- _THE DATA_
•••

-- ==== Sys2Proof/Machine/LogEv.lean ====
section
/-! DEFINITION. The steps of the appenders, the dredge engines, the HBM and its channels, the scrubbers, host fetches and the outflow
(R247, R252 to R263, R344, R365). -/

namespace Sys2Proof.Machine

/-- The times since which appends are held: those of the clusters' appenders, of copies with COMP = 1, and of the record writer (R256). -/
def State.heldSince (s : State) : List Nat :=
  s.clusters.filterMap (fun c => c.2.held) ++ s.cores.flatMap (fun k => k.2.copies.filterMap Copy.held) ++ s.heldWrites.map HeldWrite.since

/-- Log pressure ends when no append is held (R256). -/
def State.relax (s : State) : State := if s.heldSince.isEmpty then { s with pressure := false } else s

/-- APPENDER_ACCEPT (R253): the oldest store of a core reaches its cluster's appender; a held append leaves it where it is. -/
def execAppenderAccept (s : State) : Host.Outcome State Fault Refusal :=
  let k := s.ev.core
  match (s.core k).stq with
  | [] => .next s
  | q :: rest =>
    let r := s.accept k q
    if r.2 then .next ((r.1.modCore k (fun c => { c with stq := rest })).accepted k q).relax else .next r.1

/-- A segment the dredge engine may take (R255). -/
def State.candidate (s : State) (stack g : Nat) : Bool :=
  let x := s.seg g
  decide (g / 32768 = stack) && x.st == .sealed_ && x.staged = 0 && decide (x.live < 3024)

/-- The candidate with the least LIVE, then the lowest SEALSEQ (R255). -/
def State.pickDredge (s : State) (stack : Nat) : Option Nat :=
  (s.segs.filter (fun e => s.candidate stack e.1)).foldl (fun (b : Option Nat) e => match b with
    | none => some e.1
    | some g =>
      let y := s.seg g
      if e.2.live < y.live || (e.2.live = y.live && decide (e.2.sealseq < y.sealseq)) then some e.1 else some g) none

/-- The held append of a cluster that is to go on first: the oldest entry that is due, else, where a full buffer needs space, the oldest
entry (R253). -/
def Cluster.heldEntry (c : Cluster) : Option GatherEntry :=
  match c.gather.find? GatherEntry.isDue with
  | some g => some g
  | none => if 256 ≤ c.gather.length then c.gather.head? else none

/-- APPEND_HOLD_RELEASE (R256): a cluster's held append goes on once a candidate exists and reclaim has made room for it. -/
def execAppendHoldRelease (s : State) : Host.Outcome State Fault Refusal :=
  let k := s.ev.cluster
  let any := (List.range 12).any (fun t => (s.pickDredge t).isSome)
  if (s.cluster k).held.isSome && (any || (s.appendBlock k).isSome) then
    match (s.appendBlock k), (s.cluster k).heldEntry with
    | none, _ => .next s
    | some _, none => .next (s.modCluster k (fun c => { c with held := none })).relax
    | some _, some g => .next (s.flushEntry k g).1.relax
  else .next s

/-- Stacks on which no segment may be opened for appending (R256). -/
def State.fullStacks (s : State) : Nat := ((List.range 12).map (fun i => if s.stackOpenable i then 0 else 2 ^ i)).sum

/-- LOG_PRESSURE_EVENT (R256, R342): once while some append has been held for 1 ms. The manual names no queue; the model writes the
record into event queue 0 (log 16). -/
def execLogPressureEvent (s : State) : Host.Outcome State Fault Refusal :=
  let late := s.heldSince.any (fun t => decide (t + 1000000 ≤ s.timeNs))
  if late && !s.pressure then
    .next { (s.tryEvent { queue := 0, kind := 4, data := s.fullStacks }).1 with pressure := true }
  else .next s

/-- A grain entry with one block position replaced: a dredge changes no sector's content (R255, R362). -/
def Grain.moved (g : Grain) (old new : Nat) : Grain :=
  let m (b : Option Nat) : Option Nat := if b = some old then some new else b
  { g with b0 := m g.b0, b1 := m g.b1, b2 := m g.b2, b3 := m g.b3 }

/-- Copy the live sectors of one block of a segment into the engine's own segment, and point every entry that still names them at the
copy (R255). The copy's summary says DREDGED, and not ATOMIC, for the engine has written it (R251). None when no block can be had. -/
def State.dredgeBlock (s : State) (stack b : Nat) : Option State :=
  let mask := Tab.get s.masks 0 b
  if mask = 0 then some s
  else
    let live := (List.range 16).filter (fun i => mask.getLsbD i)
    let s := s.each live (fun s i => s.touchHbm (16 * b + i))
    let secs : Tab Sector := live.map (fun i => (i, s.hbmSector (posAddr (16 * b + i))))
    let sum := s.summary b
    match s.stackBlock stack with
    | none => none
    | some (n, s) =>
      let s := s.writeBlock n (sum % 2 ^ 31) secs false true 0
      let fix (t : Tab Grain) : Tab Grain := Tab.mapVals {} (fun g : Grain => g.moved b n) t
      let s := { s with
        grains := fix s.grains, gtabs := fix s.gtabs
        snaps := s.snaps.map (fun e : Nat × Snap => (e.1, { e.2 with grains := fix e.2.grains }))
        masks := Tab.set s.masks 0 b 0 }
      some (s.modSeg (b / 4096) (fun x => { x with live := x.live - 1 }))

/-- DREDGE_START (R255): an idle engine of a stack selects a segment, copies its live sectors and drains it. DESIGN CHOICE (log 33): the
spec does not say what becomes of a dredge that finds no block for its copies part way; the segment is sealed again, without the blocks
moved so far. -/
def execDredgeStart (s : State) : Host.Outcome State Fault Refusal :=
  let t := s.ev.stack
  if s.dredges.any (fun d => d.stack = t) then .next s
  else match s.pickDredge t with
    | none => .next s
    | some g =>
      let s := s.modSeg g (fun x => { x with st := .dredging })
      let blocks := (s.masks.filter (fun e => e.1 / 4096 = g)).map Prod.fst
      let r := blocks.foldl (fun (a : State × Bool) b => if a.2 then (match a.1.dredgeBlock t b with
        | some s => (s, true)
        | none => (a.1, false)) else a) (s, true)
      if r.2 then .next { (r.1.modSeg g (fun x => { x with st := .draining })) with dredges := r.1.dredges ++ [{ stack := t, seg := g, drained := true }] }
      else .next (r.1.modSeg g (fun x => { x with st := .sealed_ }))

/-- Whether a source lies in a segment. -/
def SecSrc.inSeg (x : SecSrc) (g : Nat) : Bool :=
  match x with
  | .log p => posSeg p = g
  | .comp b _ => b / 4096 = g
  | .zero => false
  | .host _ => false
  | .lost => false

/-- DREDGE_DRAIN_COMPLETE (R248, R254, R255): every IXLB entry that names the segment and every L2 line of it is gone; the segment is
free, or retired after more than eight blocks have failed on-die correction. -/
def execDredgeDrainComplete (s : State) : Host.Outcome State Fault Refusal :=
  match s.dredges.find? (fun d => d.stack = s.ev.stack && d.drained) with
  | none => .next s
  | some d =>
    let s := s.modClusters (fun c => { c with ixlb := c.ixlb.filter (fun e => !e.pos.any (fun x => x.inSeg d.seg)) })
    let s := { s with
      l2 := s.l2.filter (fun e => !e.key.inSeg d.seg)
      dredges := s.dredges.filter (fun x => x ≠ d) }
    .next (s.modSeg d.seg (fun x => { x with st := if 8 < x.badBlocks.length then .retired else .free, owner := 0, live := 0, next := 1 }))

/-- HOST_FETCH (R257, R367, R421): reads of the 16 words of a line of host memory get a bus error from now on, or no longer do; 128 bytes of
a host-resident page arrive in the L2 of a tile and are counted, and an error poisons the words and is logged in the HBM log, whose
units name no host memory (log 33). A line that the tile holds is not fetched. -/
def execHostFetch (s : State) : Host.Outcome State Fault Refusal :=
  let lpn := s.ev.page
  let pg := s.page lpn
  let a := s.ev.addr / 128 * 128
  let s := { s with hostErr := (List.range 16).foldl (fun t i => Tab.set t false (a / 8 + i) s.ev.flag) s.hostErr }
  if pg.valid && pg.host && a / 65536 = pg.hbase && (s.l2Find s.ev.tile (.host a)).isNone then
    .next (s.fetchSrc s.ev.tile s.ev.ctx lpn (.host a)).1
  else .next s

/-- A word of an HBM beat or sector becomes poisoned. -/
def State.poisonHbm (s : State) (pa n : Nat) : State :=
  { s with hbmPoison := (List.range n).foldl (fun t i => Tab.set t false (pa / 8 + i) true) s.hbmPoison }

/-- Whether the HBM scrubber visits an address: a written block of an open or sealed segment (R262). -/
def State.scrubbed (s : State) (pa : Nat) : Bool :=
  let g := pa / 2097152
  let st := (s.seg g).st
  (st == .open_ || st == .sealed_) && s.written (pa / 512)

/-- An item of a crew's register state is found in error (R133, R134): 0 a vector or, from lane 32 on, a uniform register; 1 an element
and 2 the tag of a lane-matrix register; 3 a predicate word; 4 a bypass latch. -/
def Crew.regError (w : Crew) (item lane n : Nat) : Crew :=
  match item with
  | 0 => if 32 ≤ lane then w.setSreg (n % 32) { (w.sreg (n % 32)) with poison := true }
    else w.setVreg lane (n % 64) { (w.vreg lane (n % 64)) with poison := true }
  | 1 => w.setMel (n / 36) lane (n % 36) { (w.mel (n / 36) lane (n % 36)) with poison := true }
  | 2 => { w with mtag := Tab.set w.mtag {} (32 * n + lane) { (w.mtagOf n lane) with bad := true } }
  | 3 => w.modLanes (maskOf [lane]) (fun _ f => { f with predPoison := true })
  | 4 => w.modLanes (maskOf [lane]) (fun _ f => { f with lbad := f.lbad ||| BitVec.ofNat 4 (2 ^ (n % 4)) })
  | _ => w

/-- An error of a crew's register state: `item` as there; 5 is protected control state, fibre state, region stack, convergence registers,
tile descriptors or CSRs, whose uncorrectable error rolls the node back; 6 a register-cache entry, which is read again. Items 2, 3, 4 and
6 have parity, which corrects nothing (R133, R381). -/
def State.regError (s : State) (core sl item lane n : Nat) (bad : Bool) (r : ErrRec) : State :=
  let parity := item = 2 || item = 3 || item = 4 || item = 6
  if (s.crew? core sl).isNone || 6 < item || (parity && !bad) then s
  else
    let s := s.logErr r
    if !bad then s
    else if item = 5 then s.rollBack (s.crewLid core sl) (faultOf 1 5) (s.recordCtx core sl)
    else s.modCrew core sl (fun w => w.regError item lane n)

/-- Parity errors of the entry caches of a core and its cluster: the entry, or the instruction line, goes and is filled again (R247, R259, R348, R354). `what` is 0
the instruction cache, 1 the TLB, 2 the IXLB, 3 the record cache; `i` counts the entries. -/
def State.entryError (s : State) (core what i : Nat) (r : ErrRec) : State :=
  let k := s.core core
  let q := s.cluster (clusterOf core)
  let hit : Bool := match what with
    | 0 => decide (i < k.l1i.length)
    | 1 => decide (i < k.tlb.length)
    | 2 => decide (i < q.ixlb.length)
    | 3 => decide (i < k.recs.length)
    | _ => false
  if !hit then s
  else
    (match what with
      | 0 => s.modCore core (fun k => { k with l1i := k.l1i.filter (fun x => !(x.1 / 16384 = (k.l1i.getD i (0, 0)).1 / 16384 && x.1 % 4096 = (k.l1i.getD i (0, 0)).1 % 4096)) })
      | 1 => s.modCore core (fun k => { k with tlb := k.tlb.eraseIdx i })
      | 2 => s.modCluster (clusterOf core) (fun q => { q with ixlb := q.ixlb.eraseIdx i })
      | _ => s.modCore core (fun k => { k with recs := k.recs.eraseIdx i })).logErr r

/-- The stores that a lost word of a sector is reported for, one of each node: the first that wrote bytes of the word, else its first in the
sector (R319). -/
def lostStores (xs : List StoreSrc) (w : Nat) : List StoreSrc :=
  ((xs.map StoreSrc.lid).eraseDups).filterMap (fun lid =>
    let mine := xs.filter (fun x => x.lid = lid)
    match mine.find? (fun x => x.mask.extractLsb' (8 * w) 8 ≠ 0) with
    | some x => some x
    | none => mine.head?)

/-- A word of a cluster's gather buffer is uncorrectable (R259, R319): its sector is to be written poisoned, and the nodes whose stores
it holds are rolled back. `i` counts the entries, `w` is the word of the grain. -/
def State.gatherError (s : State) (k i w : Nat) (bad : Bool) (r : ErrRec) : State :=
  match (s.cluster k).gather[i]? with
  | none => s
  | some g => match Tab.find g.sectors (w / 4) with
    | none => s
    | some x =>
      let s := s.logErr r
      if !bad then s
      else
        let x' := Sector.normal { x with poison := x.poison ||| BitVec.ofNat 4 (2 ^ (w % 4)) }
        let s := s.modCluster k (fun c => { c with
          gather := mapIf (fun y => y = g) (fun y => { y with sectors := Tab.put y.sectors (w / 4) x' }) c.gather })
        s.each (lostStores (g.of (w / 4)) (w % 4)) (fun s x =>
          s.rollBack x.lid { cause := 1, sub := 2, addr := x.addr, regaddr := x.regaddr, impr := true } { time := s.timeNs })

/-- An uncorrectable word of a core's pool: what stands in it becomes poisoned (R259, R262). -/
def State.markPoolWord (s : State) (core w : Nat) : State :=
  match s.poolItem core w with
  | .bytes => s.modCore core (fun k => k.markPool [w])
  | .vreg sl l n => s.modCrew core sl (fun c => c.setVreg l n { (c.vreg l n) with poison := true })
  | .mel sl l k q => s.modCrew core sl (fun c => c.setMel k l q { (c.mel k l q) with poison := true })
  | .acc g i => s.modGroup g (fun r => { r with accs := Tab.set r.accs {} i { (Tab.get r.accs {} i) with poison := true } })
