-- ==== Sys2Proof/Laws/Decode.lean ====
section
/-! SUPPORT. The fields of a packed word read back: one lemma per operand bundle, and the codes of its parts. -/

namespace Sys2Proof

/-- A field above the last part of a word is a field of the rest. -/
theorem ext_peel {a c : Nat} (s n : Nat) (x : BitVec a) (y : BitVec c) : (x ++ y).extractLsb' (c + s) n = x.extractLsb' s n := by
  apply BitVec.eq_of_getLsbD_eq
  intro i hi
  simp only [BitVec.getLsbD_extractLsb', BitVec.getLsbD_append]
  have h : ¬ c + s + i < c := by omega
  simp only [h, if_false]
  rw [show c + s + i - c = s + i by omega]

/-- The last part of a word. -/
theorem ext_last {a c : Nat} (x : BitVec a) (y : BitVec c) : (x ++ y).extractLsb' 0 c = y := by
  apply BitVec.eq_of_getLsbD_eq
  intro i hi
  simp [BitVec.getLsbD_append, hi]

/-- A field of the last part of a word. -/
theorem ext_in {a c : Nat} (s n : Nat) (h : s + n ≤ c) (x : BitVec a) (y : BitVec c) :
    (x ++ y).extractLsb' s n = y.extractLsb' s n := by
  apply BitVec.eq_of_getLsbD_eq
  intro i hi
  have : s + i < c := by omega
  simp [BitVec.getLsbD_append, hi, this]

/-- The whole of a word. -/
theorem ext_full {a : Nat} (x : BitVec a) : x.extractLsb' 0 a = x := by
  apply BitVec.eq_of_getLsbD_eq
  intro i hi
  simp [hi]

/-- A bit above the last part of a word is a bit of the rest. -/
theorem bit_peel {a c : Nat} (s : Nat) (x : BitVec a) (y : BitVec c) : (x ++ y).getLsbD (c + s) = x.getLsbD s := by
  have h : ¬ c + s < c := by omega
  simp only [BitVec.getLsbD_append, h, if_false]
  rw [show c + s - c = s by omega]

/-- The last bit of a word. -/
theorem bit_last {a : Nat} (x : BitVec a) (b : Bool) : (x ++ bit b).getLsbD 0 = b := by
  rw [BitVec.getLsbD_append, if_pos Nat.one_pos]
  cases b <;> rfl

/-- The only bit of a one-bit field. -/
theorem bit_self (b : Bool) : (bit b).getLsbD 0 = b := by cases b <;> rfl

/-- The code of a source operand is read back as that operand (R96). -/
theorem Src.dec_enc (a : Src) : Src.dec a.enc = some a := by
  cases a with
  | v n => revert n; decide
  | s n => revert n; decide
  | l n => revert n; decide
  | zero => rfl
  | lane => rfl
  | crew => rfl
  | ones => rfl

/-- The code of a condition is read back as that condition (R94). -/
theorem Cond.dec_enc (c : Cond) : Cond.dec c.enc = c := by cases c <;> rfl

/-- A packed `OpA` bundle is read back (R94). -/
theorem OpA.unpack_pack (op : BitVec 8) (o : OpA) : OpA.unpack (OpA.pack op o) = .ok o := by
  have h25 : (OpA.pack op o).extractLsb' 25 7 = o.b.enc := ((ext_peel 17 7 _ _).trans ((ext_peel 14 7 _ _).trans ((ext_peel 13 7 _ _).trans ((ext_peel 7 7 _ _).trans ((ext_peel 0 7 _ _).trans (ext_full _))))))
  have h18 : (OpA.pack op o).extractLsb' 18 7 = o.a.enc := ((ext_peel 10 7 _ _).trans ((ext_peel 7 7 _ _).trans ((ext_peel 6 7 _ _).trans ((ext_peel 0 7 _ _).trans (ext_last _ _)))))
  have h12 : (OpA.pack op o).extractLsb' 12 6 = o.d := ((ext_peel 4 6 _ _).trans ((ext_peel 1 6 _ _).trans ((ext_peel 0 6 _ _).trans (ext_last _ _))))
  have h8 : (OpA.pack op o).extractLsb' 8 3 = o.g := ((ext_peel 0 3 _ _).trans (ext_last _ _))
  have b11 : (OpA.pack op o).getLsbD 11 = o.k := ((bit_peel 3 _ _).trans ((bit_peel 0 _ _).trans (bit_last _ _)))
  simp only [OpA.unpack, h25, h18, h12, h8, b11, Src.dec_enc]

/-- The group and the function of a packed `OpA` bundle (R92). -/
theorem OpA.pack_grp (op : BitVec 8) (o : OpA) : (OpA.pack op o).extractLsb' 0 4 = op.extractLsb' 0 4 := ext_in 0 4 (by omega) _ _

theorem OpA.pack_fn (op : BitVec 8) (o : OpA) : (OpA.pack op o).extractLsb' 4 4 = op.extractLsb' 4 4 := ext_in 4 4 (by omega) _ _

/-- A packed `OpI` bundle is read back (R94). -/
theorem OpI.unpack_pack (op : BitVec 8) (o : OpI) : OpI.unpack (OpI.pack op o) = .ok o := by
  have h25 : (OpI.pack op o).extractLsb' 25 7 = o.imm := ((ext_peel 17 7 _ _).trans ((ext_peel 14 7 _ _).trans ((ext_peel 13 7 _ _).trans ((ext_peel 7 7 _ _).trans ((ext_peel 0 7 _ _).trans (ext_full _))))))
  have h18 : (OpI.pack op o).extractLsb' 18 7 = o.a.enc := ((ext_peel 10 7 _ _).trans ((ext_peel 7 7 _ _).trans ((ext_peel 6 7 _ _).trans ((ext_peel 0 7 _ _).trans (ext_last _ _)))))
  have h12 : (OpI.pack op o).extractLsb' 12 6 = o.d := ((ext_peel 4 6 _ _).trans ((ext_peel 1 6 _ _).trans ((ext_peel 0 6 _ _).trans (ext_last _ _))))
  have h8 : (OpI.pack op o).extractLsb' 8 3 = o.g := ((ext_peel 0 3 _ _).trans (ext_last _ _))
  have b11 : (OpI.pack op o).getLsbD 11 = o.k := ((bit_peel 3 _ _).trans ((bit_peel 0 _ _).trans (bit_last _ _)))
  simp only [OpI.unpack, h25, h18, h12, h8, b11, Src.dec_enc]

/-- The group and the function of a packed `OpI` bundle (R92). -/
theorem OpI.pack_grp (op : BitVec 8) (o : OpI) : (OpI.pack op o).extractLsb' 0 4 = op.extractLsb' 0 4 := ext_in 0 4 (by omega) _ _

theorem OpI.pack_fn (op : BitVec 8) (o : OpI) : (OpI.pack op o).extractLsb' 4 4 = op.extractLsb' 4 4 := ext_in 4 4 (by omega) _ _

/-- A packed `OpMov` bundle is read back (R94). -/
theorem OpMov.unpack_pack (op : BitVec 8) (o : OpMov) : OpMov.unpack (OpMov.pack op o) = .ok o := by
  have h25 : (OpMov.pack op o).extractLsb' 25 7 = o.imm := ((ext_peel 17 7 _ _).trans ((ext_peel 14 7 _ _).trans ((ext_peel 13 7 _ _).trans ((ext_peel 7 7 _ _).trans ((ext_peel 0 7 _ _).trans (ext_full _))))))
  have h18 : (OpMov.pack op o).extractLsb' 18 7 = 100#7 := ((ext_peel 10 7 _ _).trans ((ext_peel 7 7 _ _).trans ((ext_peel 6 7 _ _).trans ((ext_peel 0 7 _ _).trans (ext_last _ _)))))
  have h12 : (OpMov.pack op o).extractLsb' 12 6 = o.d := ((ext_peel 4 6 _ _).trans ((ext_peel 1 6 _ _).trans ((ext_peel 0 6 _ _).trans (ext_last _ _))))
  have h8 : (OpMov.pack op o).extractLsb' 8 3 = o.g := ((ext_peel 0 3 _ _).trans (ext_last _ _))
  have b11 : (OpMov.pack op o).getLsbD 11 = o.k := ((bit_peel 3 _ _).trans ((bit_peel 0 _ _).trans (bit_last _ _)))
  simp only [OpMov.unpack, h25, h18, h12, h8, b11, beq_self_eq_true, if_true]

/-- The group and the function of a packed `OpMov` bundle (R92). -/
theorem OpMov.pack_grp (op : BitVec 8) (o : OpMov) : (OpMov.pack op o).extractLsb' 0 4 = op.extractLsb' 0 4 := ext_in 0 4 (by omega) _ _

•••

- _EXERCISE PROMPT_
Search the material for the word "vreg". Each line where it is found must be copied.

- _OUTPUT_
    else w.setVreg lane (n % 64) { (w.vreg lane (n % 64)) with poison := true }
  | .vreg sl l n => s.modCrew core sl (fun c => c.setVreg l n { (c.vreg l n) with poison := true })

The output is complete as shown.